Jill E. Gatlin
Exploration of a theme or special topic in American literary expression.
For AUTUMN 2007: Contemporary Chicano/a Literature and the Environment.
In this course, we'll read fiction, poetry, plays, and essays by Chicano/a authors, exploring the ways in which these writers engage with issues of "the environment" in their works. We’ll take the term “Chicano/a” loosely to explore works by self-proclaimed Chicano/a activists as well as other writers of Mexican/native/American origin. We'll also be reading secondary and theoretical texts to gain a richer understanding of the cultural, environmental, and literary contexts of these works. Some of the questions we’ll ask about these texts—in addition to the questions you bring to class, of course—include: *How do Chicano/a authors challenge, affirm, or modify conventional understandings of “American literature”? What thematic and stylistic features are significant in their responses? *What do these writers say about “nature” and “nation”—two of the concepts foundational to “American studies”? What do they indicate about borders—between nations, between “nature” and humans, or between different groups of humans? *How does Aztlán—the material and conceptual notion of a Chicano/a homeland—resist or reconstruct ideas of the nation?
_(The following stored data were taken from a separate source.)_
/-- Packets that stayed in the network because the tables brought them nowhere go on once they do (R233, R235). -/
def passStray (s : State) (d : Die) : State :=
  let ps := s.net.stray.filter (fun e => decide (e.1 = d) && routed s d e.2)
  ps.foldl (fun s e => passNetwork s d e.2 cleanFinds) { s with net.stray := s.net.stray.filter (fun e => !ps.contains e) }

/-! ## Flit errors (R228) -/

/-- A router counts an uncorrectable error and keeps its number. -/
def flitUe (s : State) (d : Die) (router : Nat) : State :=
  setF (setF (countF s fNOC_ERR_ue_cnt d 0) fNOC_ERR_valid d 0 1) fNOC_ERR_router d 0 router

/-- What the routers on a packet's way find in its flits, in turn (R228): a corrected error is counted, one in the data marks the
packet poisoned, and one in the header discards it. -/
def passErrors (s : State) (d : Die) : List (Fin 42 × FlitErr) → Packet → State × Option Packet
  | [], p => (s, some p)
  | (_, .none) :: es, p => passErrors s d es p
  | (_, .corrected) :: es, p => passErrors (countF s fNOC_ERR_ce_cnt d 0) d es p
  | (r, .data) :: es, p => passErrors (flitUe s d r.val) d es { p with poison := true }
  | (r, .header) :: _, _ =>
    let s := flitUe s d r.val
    (raiseEvent s 0x0F d (BitVec.ofNat 32 r.val) (regRaw s .NOC_ERR d 0), none)

/-- A packet in the network of a die with what the routers find in it. -/
def passFound (s : State) (d : Die) (errs : List (Fin 42 × FlitErr)) (p : Packet) (f : Finds) : State :=
  match passErrors s d errs p with
  | (s, some p) => passNetwork s d p f
  | (s, none) => s

/-- A packet of the other die leaves the link half, which stamps it with its own die's generation as an injecting endpoint does
(R236). A packet that the other half sent as poisoned is poisoned here (R228; log entry 255). -/
def fromLink (s : State) (d : Die) (errs : List (Fin 42 × FlitErr)) (p : Packet) (f : Finds) : State :=
  let g := flagF s fNOC_STAT_gen d 0
  let o := getBrd s (otherDie d)
  let bad := o.marked.contains (headerOf p)
  let s := if bad then setBrd s (otherDie d) { o with marked := o.marked.erase (headerOf p) } else s
  passFound s d errs { p with poison := bad, gen := if flagF s fNOC_STAT_switching d 0 then !g else g } f

/-- A flit leaves the receiving half (R243): the last of its packet's flits makes the packet whole, in which the routers of this die
find `errs` and the memory that it reaches holds `x`. -/
def takeFlit (errs : List (Fin 42 × FlitErr)) (x : Finds) (s : State) (d : Die) (f : BitVec 576) : State :=
  let s := emit s (.flit d f)
  let b := getBrd s d
  let mine := b.rxq.filter (fun x => decide (flitHeader x = flitHeader f))
  if mine.length + 1 < flitsNeeded f then setBrd s d { b with rxq := b.rxq ++ [f] }
  else
    fromLink (setBrd s d { b with rxq := b.rxq.filter (fun x => decide (flitHeader x ≠ flitHeader f)) }) d errs
      (packetOf (flitHeader f) ((mine ++ [f]).flatMap flitData)) x

/-- A half receives a frame (R243, R244): its flits are released once its crc is right, and the next frame acknowledges it. -/
def frameReceive (s : State) (d : Die) (f : BitVec 4320) (errs : List (Fin 42 × FlitErr)) (found : Finds) : State :=
  if !linkUp s d then s
  else
    let b := getBrd s d
    let expected := decide (trailer f 11 0 = b.nextSeq.toNat)
    if !frameOk f then refuseFrame s d expected
    else if !expected then refuseFrame s d false
    else
      let s := setBrd s d { b with nextSeq := b.nextSeq + 1, naks := 0, waitSeq := false,
                                   crDue := creditsFor b.crDue (frameFlits f) }
      let s := (frameFlits f).foldl (fun s x => takeFlit errs found s d x) (passStray (takeTrailer s d f) d)
      sendFlits (sendFrame s d 1) d

/-- BREDAN_FRAME_RECEIVE (R244): a frame, and what the routers of the die find in the packets that it makes whole. -/
def execBredanFrameReceive (d : Die) (frame : BitVec 4320) (errs : List (Fin 42 × FlitErr)) (f : Finds) (s : State) :
    Host.Outcome State Fault Refusal :=
  .next (frameReceive s d frame errs f)

/-- NETWORK_PACKET_RECEIVE (R226): what the routers of the sender's die find in the packet, and the endpoint that takes it. A packet
is sent only where the network is ON and, for a request, with a free token (R231). -/
def packetReceive (s : State) (p : Packet) (errs : List (Fin 42 × FlitErr)) (f : Finds) : State :=
  let d := epDie p.src
  if !domOn s d 57 || dieHeld s d || !maySend s p then s
  else passFound (addAwait (passStray s d) p) d errs p f

/-- NETWORK_PACKET_RECEIVE (R226). -/
def execNetworkPacketReceive (p : Packet) (errs : List (Fin 42 × FlitErr)) (f : Finds) (s : State) :
    Host.Outcome State Fault Refusal :=
  .next (packetReceive s p errs f)

/-! ## The end of a generation switch (R236) -/

/-- GEN_SWITCH_COMPLETE (R236): every router has switched; the next generation is in force, and the packets that waited go on, on
their way and at their senders. -/
def genSwitchComplete (s : State) (d : Die) : State :=
  if !flagF s fNOC_STAT_switching d 0 || !allSwitched s d then s
  else
    let ps := heldPackets s (130 + d.val)
    let qs := heldPackets s (132 + d.val)
    let s := setF (setF s fNOC_STAT_gen d 0 (1 - getF s fNOC_STAT_gen d 0)) fNOC_STAT_switching d 0 0
    let s := wrapF s fNOC_STAT_sw_count d 0
    let s := { s with net.switched := s.net.switched.filter (fun e => decide (e.1 ≠ d.val)) }
    let s := setHeld (setHeld s (130 + d.val) []) (132 + d.val) []
    qs.foldl (fun s p => emit s (.packet p)) (ps.foldl (fun s p => passNetwork s d p cleanFinds) s)

/-- GEN_SWITCH_COMPLETE (R236). -/
def execGenSwitchComplete (d : Die) (s : State) : Host.Outcome State Fault Refusal := .next (genSwitchComplete s d)

end Sys2Proof.Machine
end

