/-- A clean packet of class event that the tables bring to an endpoint of the sender's die, whose domain is ON, fills its event slot, takes no token, and counts a merge as any event does (R226, R232, R233); stray packets that the tables now bring on go first (R235); an event fills its slot, and one that meets a full slot replaces its data and counts the merge. A request that times out gives its token back, completes with status 3 (R228, R231), and a request that waits for its place in the tracker crosses (R247). A network lock-up asserts source 10 (R234). The firmware starts a switch when none runs, a router that holds no packet of the old generation switches once, a switch that every router has made puts the other generation in force and is counted, with no packet held it leaves none, and a late one sets gen_late and raises event 0x0F naming the first router still to switch (R236, R237). Each answer names the whole next state. -/
def Obligations.NetworkEventsAndGenerations : Prop :=
  (∀ (s t : State) (p : Packet) (es : List (Fin 42 × FlitErr)) (f : Finds) (d : Die) (n : Nat), p.cls = .event → p.op = 0x18 →
    p.poison = false → epDie p.dst = d → epDie p.src = d → noRouter d p = false → epDomain p.dst = some n → (∀ e ∈ es, e.2 = .none) →
    dieHeld s d = false → domOn s d 57 = true → t = passStray s d → routed t d p = true → flagF t fNOC_STAT_switching d 0 = false →
    proxied t d n = false →
    exec (.networkPacketReceive p es f) s = .next (takeEvent t d (eventOf p) f.taken)) ∧
  (∀ (s : State) (d : Die) (e : NetEvent) (taken : Bool), exec (.eventReceive d e taken) s = .next
    (let x := sparseGet slotEmpty s.net.slots (slotKey d e)
     let x : EvSlot := { data := e.data, full := true, merges := if x.full && !taken then x.merges + 1 else x.merges }
     { s with net.slots := sparseSet slotEmpty s.net.slots (slotKey d e) x })) ∧
  (∀ (s : State) (d : Die) (ep tok : BitVec 8) (a : Await) (e : BitVec 9),
    s.net.awaits.find? (fun a => a.die = d ∧ a.ep = ep ∧ a.token = tok) = some a → e = endpointOf d ep →
    exec (.requestTimeout d ep tok) s = .next (forwardNext (emit
      { s with net.awaits := s.net.awaits.filter (fun a => !(decide (a.die = d) && decide (a.ep = ep) && decide (a.token = tok))) }
      (.packet { cls := .response, gen := flagF s fNOC_STAT_gen d 0, dst := e, src := e, op := 0, len := 0, token := tok, addr := 0,
                 status := 3, write := false, inspect := false, data := [] })) d)) ∧
  (∀ (s : State) (d : Die), exec (.networkLockup d) s = .next (assertReset s 10 { level := reachOf s d 10, die := d, har := 0 })) ∧
  (∀ (s : State) (rq : Requester) (d : Die), rq ≠ .host → flagF s fNOC_STAT_switching d 0 = false → exec (.genSwitchStart rq d) s =
    .next (setF { s with net.switched := s.net.switched.filter (fun e => decide (e.1 ≠ d.val)) } fNOC_STAT_switching d 0 1)) ∧
  (∀ (s : State) (d : Die) (r : Fin 42), flagF s fNOC_STAT_switching d 0 = true → (d.val, r.val) ∉ s.net.switched →
    strayAt s d r.val (flagF s fNOC_STAT_gen d 0) = false →
    exec (.genSwitchRouter d r) s = .next { s with net.switched := s.net.switched ++ [(d.val, r.val)] }) ∧
  (∀ (s : State) (d : Die), flagF s fNOC_STAT_switching d 0 = true → allSwitched s d = true → heldPackets s (130 + d.val) = [] →
    heldPackets s (132 + d.val) = [] →
    exec (.genSwitchComplete d) s = .next
      (let t := wrapF (setF (setF s fNOC_STAT_gen d 0 (1 - getF s fNOC_STAT_gen d 0)) fNOC_STAT_switching d 0 0) fNOC_STAT_sw_count d 0
       setHeld (setHeld { t with net.switched := t.net.switched.filter (fun e => decide (e.1 ≠ d.val)) } (130 + d.val) []) (132 + d.val) [])) ∧
  (∀ (s : State) (d : Die) (r : Nat), flagF s fNOC_STAT_switching d 0 = true →
    (List.range 42).find? (fun r => !s.net.switched.contains (d.val, r)) = some r → exec (.genSwitchLate d) s =
      .next (raiseEvent (setF s fNOC_STAT_gen_late d 0 1) 0x0F d (BitVec.ofNat 32 r)
        (regRaw (setF s fNOC_STAT_gen_late d 0 1) .NOC_STAT d 0)))

/-- On a link that is up, a frame in sequence whose check holds advances the expected number, its acknowledgement and credits are taken, its flits make up the packets that enter the die's network, the credits for them are owed, and the next frame acknowledges it (R242 to R244). No valid frame for 1 µs, lost alignment of a lane in use, or a request starts a retrain of both halves (R246). A retrain or a training attempt that ends with all 24 lanes or a half of them good in both directions brings the halves up at that width, or at half of it when both halves keep the half width (R246), and raises the link event; one without lanes leaves a training link DOWN (R245, R247, R248). Hold-down brings the link down (R247). With a rejoin pending on both halves die 1 keeps the boundary's number modulo 3 (R179). Each answer names the whole next state. -/
def Obligations.BredanLinkFramesAndTraining : Prop :=
  (∀ (s : State) (d : Die) (f : BitVec 4320) (es : List (Fin 42 × FlitErr)) (x : Finds), linkUp s d = true → frameOk f = true → trailer f 11 0 = (getBrd s d).nextSeq.toNat →
    (∀ (b : BrdSt) (t : State), b = getBrd s d →
      t = takeTrailer (setBrd s d
        { b with nextSeq := b.nextSeq + 1, naks := 0, waitSeq := false, crDue := creditsFor b.crDue (frameFlits f) }) d f →
      exec (.bredanFrameReceive d f es x) s =
        .next (sendFlits (sendFrame ((frameFlits f).foldl (fun t y => takeFlit es x t d y) (passStray t d)) d 1) d))) ∧
  (∀ (s : State) (d : Die), linkUp s d = true → exec (.bredanNoFrame d) s = .next (startRetrain s) ∧
    (∀ l : Fin 24, laneUsed s d l.val = true → exec (.bredanLaneAlignmentLoss d l) s = .next (startRetrain s)) ∧
    (∀ rq, exec (.brdRetrain rq d) s = .next (startRetrain (setBrd (setBrd s 0 { getBrd s 0 with width12 := false }) 1
      { getBrd (setBrd s 0 { getBrd s 0 with width12 := false }) 1 with width12 := false })))) ∧
  (∀ (s : State) (rq : Requester) (d : Die), exec (.brdHoldDown rq d true) s = .next (linkDown (setF s fBRD_CTL_hold_down d 0 1)) ∧
    exec (.brdHoldDown rq d false) s = .next (setF s fBRD_CTL_hold_down d 0 0)) ∧
  (∀ (s : State) (d : Die) (a b : BitVec 24) (w : Bool × Bool), linkState s 0 = 4 → linkState s 1 = 4 →
    widthFor (a &&& b) (getBrd s d).width12 = some w → exec (.bredanRetrainDone d a b) s = .next
      (linkEvent ([(0 : Die), 1].foldl (fun t x => if linkState t x = 4 then sendFlits (resend (halfUp t x w) x) x else t)
        (showLanes s d a b)) d)) ∧
  (∀ (s t : State) (d : Die) (a b : BitVec 24), linkState s 0 ≤ 1 → linkState s 1 ≤ 1 → mayTrain s 0 = true → mayTrain s 1 = true →
    t = showLanes s d a b → (widthFor (a &&& b) ((getBrd t 0).width12 && (getBrd t 1).width12) = none → exec (.bredanTrainAttempt d a b) s = .next (linkDown t)) ∧
    (∀ w, widthFor (a &&& b) ((getBrd t 0).width12 && (getBrd t 1).width12) = some w → apart t = false → flagF t fBRD_STAT_split 0 0 = false →
      flagF t fBRD_STAT_split 1 0 = false → exec (.bredanTrainAttempt d a b) s = .next (linkEvent ([(0 : Die), 1].foldl (fun t x =>
        sendFlits (halfUp (setBrd t x (freshHalf (getBrd t x))) x w) x) t) d))) ∧
  (∀ s : State, flagF s fBRD_STAT_rejoin_pend 0 0 = true → flagF s fBRD_STAT_rejoin_pend 1 0 = true → linkUp s 1 = true →
    (getBrd s 0).rejoinEv.isSome = true →
    exec .rejoinEvent s = .next (setBeat (setBrd s 0 { getBrd s 0 with rejoinEv := none }) 1 { getBeat s 1 with
      rejoinMod := some (if (getBeat s 1).started then ((beatNum s 1).toNat + 1) % 3 else 3) }))

/-- Clearing the collision counts of a harness sets BANK_COLL to 0. A reading of -128 to 127 °C of a stack is shown in HBM_STAT.temp, the band rises at once or falls as far as the edges have been clear, and the refresh code follows the band; a change of the data rate begins where the band asks for one (R264). A channel group that has changed without a failing pseudo-channel is counted, and the eighth ends the change: the rate is in force and event 0x11 is raised (R264). A patrol read that is clean and not of a poisoned granule changes nothing, and one that the stack's own code corrects is counted (R262, R263). The end of a retirement copy clears HBM_RET.copying (R266). Each answer names the whole next state. A reading that the register's field does not hold is shown as a free value, the model's choice (log entry 4), and is outside this statement. -/
def Obligations.HbmTemperatureScrubAndRetire : Prop :=
  (∀ (s : State) (rq : Requester) (d : Die) (h : Harn), exec (.bankCollClear rq d h) s = .next (setReg s .BANK_COLL d h.val 0)) ∧
  (∀ (s : State) (d : Die) (v : BitVec 9) (t : Int) (m : HbmSt) (b : Nat), t = signed 9 v.toNat → -128 ≤ t → t ≤ 127 → getHbm s d = m →
    b = (if m.band ≤ bandOf t then bandOf t else coolTo s.vigil.ticks (coolSince s.vigil.ticks t m.coolAt) (bandOf t) m.band) →
    exec (.hbmTempRead d v) s = .next (startRate (setF (setHbm (setF s fHBM_STAT_temp d 0 (unsigned 8 t)) d
      { m with band := b, coolAt := coolSince s.vigil.ticks t m.coolAt }) fHBM_STAT_refresh d 0 (bandRefresh b)) d)) ∧
  (∀ (s : State) (d : Die), flagF s fHBM_STAT_changing d 0 = true →
    ((getHbm s d).groups < 7 → exec (.hbmRateGroupDone d none) s =
      .next (setHbm s d { getHbm s d with groups := (getHbm s d).groups + 1 })) ∧
    (7 ≤ (getHbm s d).groups → ∀ t, t = setHbm (setF (setF s fHBM_STAT_changing d 0 0) fHBM_STAT_rate d 0
        (bandRate (getHbm s d).band)) d { getHbm s d with groups := 0 } →
      exec (.hbmRateGroupDone d none) s = .next (raiseEvent t 0x11 d (BitVec.ofNat 32 d.val) (regRaw t .HBM_STAT d 0)))) ∧
  (∀ (s : State) (d : Die) (g : Fin 771751936),
    (g.val ∉ (getHbm s d).poison → exec (.hbmPatrolScrub d g .clean) s = .next s) ∧
    exec (.hbmPatrolScrub d g .onDie) s = .next (countF s fHBM_ECC_ode d 0) ∧
    exec (.hbmPatrolScrub d g .corrected) s = .next (correctedAt s d (g.val * 32)) ∧
    exec (.hbmPatrolScrub d g .uncorrectable) s = .next (demandUe s d (g.val * 32))) ∧
  (∀ (s : State) (d : Die), exec (.hbmRetireCopyDone d) s = .next (setF s fHBM_RET_copying d 0 0))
What sorts of “homes” do these literary texts imagine? *What does “the environment” mean—besides just “nature”—to these writers? *What kinds of “environmentalism” do these writers seem to advocate or resist?
As a capstone course, this class will be especially meaningful to students who have taken other courses in American literature or literature and the environment (although these are by no means prerequisites and anyone is welcome to join the class!). The class does not require Spanish-language proficiency, but it does require a willingness not only to keep handy your standby English dictionary (as in any other course) but also to consult a Spanish-English dictionary to look up words in the texts that employ code-switching (a mixture of English and Spanish).
We will read literary works from the 1970s to the present along with secondary historical, critical, and theoretical texts on environmentalism and Chicano/a literature. Primary authors will include Rudolfo Anaya, Helena María Viramontes, Cherríe Moraga, Luis Valdez, Gloria Anzaldúa, Lorna Dee Cervantes, Pat Mora, Alma Luz Villanueva, Jimmy Santiago Baca, Ana Castillo, Benjamin Alire Sáenz, Deborah Parédez, Teresa Palomo Acosta, Raúl R. Salinas, Demetria Martínez, Gary Soto, Bernice Zamora, Luis J. Rodriguez, María Herrera-Sobek, Alberto Ríos, Carmen Tafolla, Ricardo Sánchez, Evangelina Vigil-Piñon, and Angela de Hoyos.
Student learning goals
General method of instruction
Class assignments and grading
Course requirements include attentive reading, active participation in all discussions and in-class activities, presentations/leading discussion, formal response papers, informal writing, and a final paper.